# Game in NYC



## Martin Olarin (Jul 16, 2003)

Looking for players interested in Mutants and Masterminds.

If interested:

johngiotta@yahoo.com


----------



## Martin Olarin (Jul 17, 2003)

A brief quote from the DM: 

"The world I am hoping to create is gritty 4-color. You can think of it as Astro City set in a Frank Miller future with some 21st century identity paranoia thrown in for fun. There will be plenty of action to go around, but the emphasis is on the role play."


----------



## Martin Olarin (Sep 15, 2003)

Our group is still looking for 1-2 more players.  A brief intro to the game:

_"The year is 2011. George W. Bush is still president and the war on terrorism continues. Following the assassination of Howard Dean before the 2004 general election, Bush rode a wave of fear and desperation into the White House. With a mandate to assure order, Bush has expanded his goals. With the repeal of term limits, the conservatives stand ascendant on the American politico-scape.  And with the passing of the Patriot ACT IV, paranoia also, is ascendant.  The strident voices of the religious right find more willing ears and the government’s eyes in the sky follow terrorist suspects from blimps floating above: only occasionally noting interesting behavior in backyards.  More people are hungry; less people are working.  The draft is back, endless conflict rages in the Muslim world and nuclear disasters have titlted the balance of power in Asia.  The poor hope for work, the middle class hope for safety, and the rich hope for more tax cuts.  Few see their hope realized.

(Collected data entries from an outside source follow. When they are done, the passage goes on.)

-- ==== Sys2Proof/Certificates/Slice0/Obligations.lean ====
section
/-! DEFINITION. The statements about the model, each a def Obligations.<Name> : Prop whose docstring names the rule of spec/ it
formalises. The namespace Claims holds the few words they share. -/

namespace Sys2Proof.Claims

open Sys2Proof Sys2Proof.Machine

/-- LATCH as R50 captures it from a command word's fields and the operand registers. -/
def latchOf (op l st : Nibble) (s : State) : Latch :=
  { op := op, l := l, st := st, base := s.base, len := s.len, p := s.arg0, q := s.arg1, k := s.arg2 }

/-- The state after acceptance, field by field (R231, R41). -/
def acceptedState (s : State) (latch : Latch) (bout : List CWord) : State :=
  { s with
    latch := latch
    status := { busy := true, done := false, err := false, ovr := s.status.ovr, errcode := 0 }
    phase := .running bout (s.params.latency latch.op.toNat latch.l.toNat) }

/-- The state after rejection with a code, field by field (R232, R41). -/
def rejectedState (s : State) (code : Nibble) : State :=
  { s with status := { busy := s.status.busy, done := true, err := true, ovr := s.status.ovr, errcode := code } }

/-- The state after a CMD write while BUSY, field by field (R234, R41). -/
def overrunState (s : State) : State :=
  { s with status := { busy := s.status.busy, done := s.status.done, err := s.status.err, ovr := true, errcode := s.status.errcode } }

/-- The conditions under which a command of size exponent `l` with a window of `w` words passes every check that is common to
all of them (R247), its window being written and holding `bin` (R282). -/
def ready (s : State) (l : Nibble) (w : Nat) (bin : List CWord) : Prop :=
  s.status.busy = false ∧ 1 ≤ l.toNat ∧ l.toNat ≤ s.params.log2M ∧ s.len.toNat = 2 ^ l.toNat ∧
    s.base.toNat + w ≤ s.params.size ∧ readWindow s.mem s.base.toNat w = some bin

/-- The completion step of `t` leaves `bout` in the window of LATCH and every other sample RAM byte as it was (R233, R180). -/
def leavesWindow (t : State) (bout : List CWord) : Prop :=
  readWindow (complete t).mem t.latch.base.toNat bout.length = some bout ∧
    ∀ a, (a < 0x20000 + 8 * t.latch.base.toNat ∨ 0x20000 + 8 * (t.latch.base.toNat + bout.length) ≤ a) →
      readByte (complete t).mem a = readByte t.mem a

/-- `out` is rpost(L, z), word by word (R211): the DC word, the pairs k and H − k for 1 ≤ k < N/4, the midpoint for N ≥ 4. -/
def recombined (prm : Params) (l : Nat) (z out : List CWord) : Prop :=
  out.length = 2 ^ l / 2 ∧
  (∀ a, z[0]? = some a → out[0]? = some (dcBin a)) ∧
  (∀ k a b, 1 ≤ k → k < 2 ^ l / 4 → z[k]? = some a → z[2 ^ l / 2 - k]? = some b →
    out[k]? = some (recombine a b (twiddle prm l k)).1 ∧
    out[2 ^ l / 2 - k]? = some (recombine a b (twiddle prm l k)).2) ∧
  (∀ a, 4 ≤ 2 ^ l → z[2 ^ l / 4]? = some a → out[2 ^ l / 4]? = some (midBin a))

/-- A command written to CMD and run to its completion step. -/
def issueAndComplete (i : Instr) (s : State) : Option State :=
  match exec i s with
  | .next t => some (complete t)
  | .fault _ => none
  | .refused _ => none

/-- BFLY commands of size exponent `l`, one for each (p, q, k), ARG0 to ARG2 written before each. -/
def runBflys (l : Nibble) : List (Nat × Nat × Nat) → State → Option State
  | [], s => some s
  | x :: xs, s =>
    match issueAndComplete (.bfly l)
      { s with arg0 := BitVec.ofNat 16 x.1, arg1 := BitVec.ofNat 16 x.2.1, arg2 := BitVec.ofNat 16 x.2.2 } with
    | some t => runBflys l xs t
    | none => none

/-- The BFLY arguments of R191: (b·2^S + j, b·2^S + j + 2^(S−1), j·2^(L−S)) for b in [0, N/2^S) and j in [0, 2^(S−1)). -/
def stageAsBflys (l st : Nat) : List (Nat × Nat × Nat) :=
  (List.range (2 ^ (l - st))).flatMap fun b => (List.range (2 ^ (st - 1))).map fun j =>
    (b * 2 ^ st + j, b * 2 ^ st + j + 2 ^ (st - 1), j * 2 ^ (l - st))

/-- The REF32 sum of 2^l words, added pairwise: the sum of the first half plus the sum of the second (R195). -/
def treeSum : Nat → List Word → Word
  | 0, b => b.headD 0
  | l + 1, b => add32 (treeSum l (b.take (2 ^ l))) (treeSum l (b.drop (2 ^ l)))

end Sys2Proof.Claims

open Sys2Proof Sys2Proof.Machine Sys2Proof.Claims

/-! ### Encoding -/

/-- R103, R104: decoding and encoding agree, both ways, at every operand. -/
def Obligations.DecodeInvertsEncode : Prop :=
  ∀ (w : Word) (i : Instr), decode w = .ok i ↔ encode i = w

/-- R104: every word matches exactly one row of R103 or is ILLEGAL, and the decoder follows R104's pseudocode; a decoded command
whose size exponent or stage is outside its legal range is not ILLEGAL but rejected as UNSUPPORTED_SIZE or BAD_ARG. -/
def Obligations.DecodeMatchesExactlyOneRow : Prop :=
  ∀ w : Word,
    (((∃ e, decode w = .error e) ∧ opcodeRows.filter (rowMatches w) = []) ∨
      (∃ i, decode w = .ok i ∧ opcodeRows.filter (rowMatches w) = [rowOf i])) ∧
    (reservedField w ≠ 0 → ∃ e, decode w = .error e) ∧
    (reservedField w = 0 →
      (opField w = 0 → sizeField w = 0 → stageField w = 0 → decode w = .ok .nop) ∧
      (opField w = 1 → stageField w = 0 → decode w = .ok (.bitrev (sizeField w))) ∧
      (opField w = 2 → decode w = .ok (.stage (sizeField w) (stageField w))) ∧
      (opField w = 3 → stageField w = 0 → decode w = .ok (.bfly (sizeField w))) ∧
      (opField w = 4 → stageField w = 0 → decode w = .ok (.cfft (sizeField w))) ∧
      (opField w = 5 → stageField w = 0 → decode w = .ok (.rpost (sizeField w))) ∧
      (opField w = 6 → stageField w = 0 → decode w = .ok (.rfft (sizeField w))) ∧
      (opField w ≠ 2 → opField w ≠ 0 → stageField w ≠ 0 → ∃ e, decode w = .error e) ∧
      (opField w = 0 → (sizeField w ≠ 0 ∨ stageField w ≠ 0) → ∃ e, decode w = .error e) ∧
      (7 ≤ (opField w).toNat → ∃ e, decode w = .error e)) ∧
    (∀ (i : Instr) (s : State), decode w = .ok i → s.status.busy = false → i.wellFormed s.params.log2M = false →
      exec i s = .next (rejectedState s 2) ∨ exec i s = .next (rejectedState s 3))

/-- R105, R242: which words are ILLEGAL, and that the CMD write of one is rejected with ILLEGAL_CMD whatever the operand
registers hold, changing nothing but STATUS. -/
def Obligations.IllegalWordsAreRejected : Prop :=
  (∀ w : Word, (∃ e, decode w = .error e) ↔
    (reservedField w ≠ 0 ∨ 7 ≤ (opField w).toNat ∨ (opField w = 0 ∧ (sizeField w ≠ 0 ∨ stageField w ≠ 0)) ∨
      ((opField w = 1 ∨ opField w = 3 ∨ opField w = 4 ∨ opField w = 5 ∨ opField w = 6) ∧ stageField w ≠ 0))) ∧
  (∀ (w : Word) (e : DecodeError) (s : State), decode w = .error e → s.status.busy = false →
    commandWrite w s = .next (rejectedState s 1))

But, there are rumors here, snapshots there and the questions grow.  Who foiled that terrorist plot to blow up a chemical plant in NJ?  Who diverted that plane pointed at the White House, saving those on board from being shot out of the sky?  Strange things are happening and the public is starting to believe in the impossible:  and the impossible just may be wearing the stars and stripes on his chest.

There have been other oddities as well, either on a less grand scale or simply unnoticed by most.  Not only the police are fighting crime it would seem.  It also seems something more than the average criminal is committing crimes.  Where do you fit in?  You are “something more than average.”  Are you responsible for some of the rumors?  Or have you been simply watching and waiting?  The streets are less safe than they were.  America is less safe than it was.  The world is besieged by those who believe strength is the only prerequisite for action.  

Again, where do you fit in?"_


If interesed:  johngiotta@yahoo.com


----------



## Gnome Berzerker (Sep 15, 2003)

Where in NYC?

When do you play?

How often do you play?

How long is each session?


----------



## Martin Olarin (Sep 15, 2003)

Gnome Berzerker said:
			
		

> Where in NYC?
> 
> When do you play?
> 
> ...




Friday Nights.

Bi-Weekly.

7:30 until 11:30 (later if everyone agrees).


----------



## Rastfar (Sep 26, 2003)

*Hmmm........*



			
				Martin Olarin said:
			
		

> Friday Nights.
> 
> Bi-Weekly.
> 
> 7:30 until 11:30 (later if everyone agrees).





Man I'd love to play.  Every other Wednesday night?  No problem, where is it located?


----------